Когда пришло время очередной выставки собак, его братья и сестры — яркие, живые и великолепные — собрались, чтобы продемонстрировать свои таланты и красоту. Проходило это мероприятие в районе Пасси, излюбленном месте истеблишмента. Но сам Анри, уже не верящий в свои силы и уставший от потерь, остался в Ла-Клермоне. Ему не хватало уверенности, и он не понимал, как мог бы присутствовать на событии, которое когда-то так любил. Конечно, для других это тоже была огромная потеря, но старший из щенков Дезири и Мартина больше всех проводил времени с Валери и был его любимчиком. На лице у пуделя не было радостной улыбки — только следы утрат и одиночества.
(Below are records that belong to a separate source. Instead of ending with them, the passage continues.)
-- ==== Sys2Proof/Machine/Paste.lean ====
section
/-!
DEFINITION. Paste timing (07_paste_and_knife_timing.md): the staged set, the fire point, the nip and the knife.
-/
namespace Sys2Proof.Machine

/-! ### The staged timing set -/

/-- The staged set replaces the active values it holds, and is emptied (R117). -/
def Stand.takeStaged (d : Stand) : Stand :=
  { d with
    setup := { d.setup with
      theta := d.staged.theta.getD d.setup.theta
      tAct := d.staged.tAct.getD d.setup.tAct
      dwell := d.staged.dwell.getD d.setup.dwell
      knifeDelay := d.staged.knifeDelay.getD d.setup.knifeDelay
      knifeWidth := d.staged.knifeWidth.getD d.setup.knifeWidth }
    staged := .empty }

/-! ### The knife (R126 to R130) -/

/-- Knife start, by distance or by deadline (R128). -/
def startKnife (i : StandNo) (s : State) : State :=
  s.modStand i fun d =>
    Stand.zeroAtKnife
      { d with
        paste := { d.paste with
          knife := .active
          knifeEnd := some (s.line.usClock + BitVec.ofNat 32 d.setup.knifeWidth) }
        seq := { d.seq with attempt := { d.seq.attempt with knifeLate := none } } }

/-- The line count is at or after the nip line count + knife delay (R126). -/
def knifeDistance (s : State) (i : StandNo) : Bool :=
  let d := s.stand i
  match d.seq.attempt.nipCount with
  | some n => atOrAfter s.line.lineCount (n + BitVec.ofNat 32 d.setup.knifeDelay)
  | none => false

/-- The check of the knife distance: while the stand is CUTTING and the knife is WAIT (R126). -/
def checkKnife (i : StandNo) (s : State) : State :=
  if s.phase i = .cutting ∧ (s.stand i).paste.knife = .wait ∧ knifeDistance s i = true then startKnife i s else s

/-! ### The nip (R124) -/

/-- Step 1 of the nip event: the nip line count is latched. -/
def latchNip (i : StandNo) (s : State) : State :=
  s.modStand i fun d =>
    { d with seq := { d.seq with attempt := { d.seq.attempt with nipCount := some s.line.lineCount } } }

/-- Step 6 of the nip event: the knife waits, with its late deadline 10,000,000 µs after the nip time. -/
def waitKnife (i : StandNo) (s : State) : State :=
  s.modStand i fun d =>
    { d with
      paste := { d.paste with knife := .wait }
      seq := { d.seq with
        attempt := { d.seq.attempt with knifeLate := d.seq.attempt.nipTime.map fun t => t + 10000000 } } }

/-- The nip event of stand i (R124): latch, record, tracking, clearance, freeze, knife and state, in that order,
and the knife distance at once on entry to CUTTING (R126). -/
def nipEvent (i : StandNo) (s : State) : State :=
  let serial := s.records.nextSerial
  let nip := s.line.lineCount
  let opened := openRecord i (latchNip i s)
  let released := releaseAtNip nip (trackSplice i serial nip opened)
  checkKnife i (enter i .cutting (waitKnife i (released.modStand i Stand.freeze)))

/-- The nip is due: PASTING, the one-shot ACTIVE, the nip time reached (R123). -/
def nipDue (s : State) (i : StandNo) : Bool :=
  let d := s.stand i
  d.seq.phase == .pasting && d.paste.oneShot == .active && reached s.line.usClock d.seq.attempt.nipTime

/-! ### The fire point (R118 to R121) -/

/-- A fire point: k, and the fire and nip times relative to the arming mark. -/
structure FirePoint where
  k    : Fin 2
  fire : Nat
  nip  : Nat
deriving DecidableEq, Repr

/-- The fire point of R119 from θ, T_act and the mark's period P; `none` is TIMING_RANGE. -/
def firePoint (theta tAct p : Nat) : Option FirePoint :=
  let tNip := theta * p / 4096
  if tAct ≤ tNip then some ⟨0, tNip - tAct, tNip⟩
  else if tAct ≤ tNip + p then some ⟨1, tNip + p - tAct, p + tNip⟩
  else none

/-- The fire time is due: PASTING, the one-shot in DELAY, the fire time reached (R121). -/
def fireDue (s : State) (i : StandNo) : Bool :=
  let d := s.stand i
  d.seq.phase == .pasting && d.paste.oneShot == .delay && reached s.line.usClock d.seq.attempt.fireTime

/-- The one-shot enters ACTIVE (R121). -/
def fireEvent (i : StandNo) (s : State) : State :=
  s.modStand i fun d => { d with paste := { d.paste with oneShot := .active } }

/-- The fire point is committed, with the stand's entry to PASTING (R120). -/
def commitFire (i : StandNo) (m : Word) (f : FirePoint) (s : State) : State :=
  enter i .pasting (s.modStand i fun d =>
    let nip := m + BitVec.ofNat 32 f.nip
    { d with
      seq := { d.seq with attempt := { d.seq.attempt with
        fireTime := some (m + BitVec.ofNat 32 f.fire), nipTime := some nip, k := some f.k } }
      paste := { d.paste with oneShot := .delay, dwellEnd := some (nip + BitVec.ofNat 32 d.setup.dwell) } })

/-- A fire time at or before the arming mark event takes the one-shot on at once, and a nip time passed with it
makes the nip within the same event (R120). -/
def passThrough (i : StandNo) (s : State) : State :=
  let s1 := if fireDue s i then fireEvent i s else s
  if nipDue s1 i then nipEvent i s1 else s1

/-- The arming computation at a mark of ARMED with period P and time m (R119, R120). -/
def armingMark (i : StandNo) (p : Nat) (m : Word) (s : State) : State :=
  let u := (s.stand i).setup
  match firePoint u.theta u.tAct p with
  | some f => passThrough i (commitFire i m f s)
  | none => if s.phase i = .armed then abortAttempt i .timingRange .held s else s

/-- Paste timing's work at a tab mark handed on in state `taken` (R117, R119). -/
def pasteMark (i : StandNo) (taken : Phase) (p : Nat) (m : Word) (s : State) : State :=
  let s1 := s.modStand i Stand.takeStaged
  if taken = .armed then armingMark i p m s1 else s1

end Sys2Proof.Machine
end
Первого апреля Жюльена сидел у окна своего особняка, глядя на дождевые капли, стеклящие по стеклу. Серое небо как будто отражало его внутреннюю тоску, а в сердце возникало лишь одно желание — найти Франсуазу Де Монферран, жену погибшего хозяина и мать двух детей. По словам Дамиена она работала медсестрой в неком Вердене, и каждая минута разлучения была для него невыносимой.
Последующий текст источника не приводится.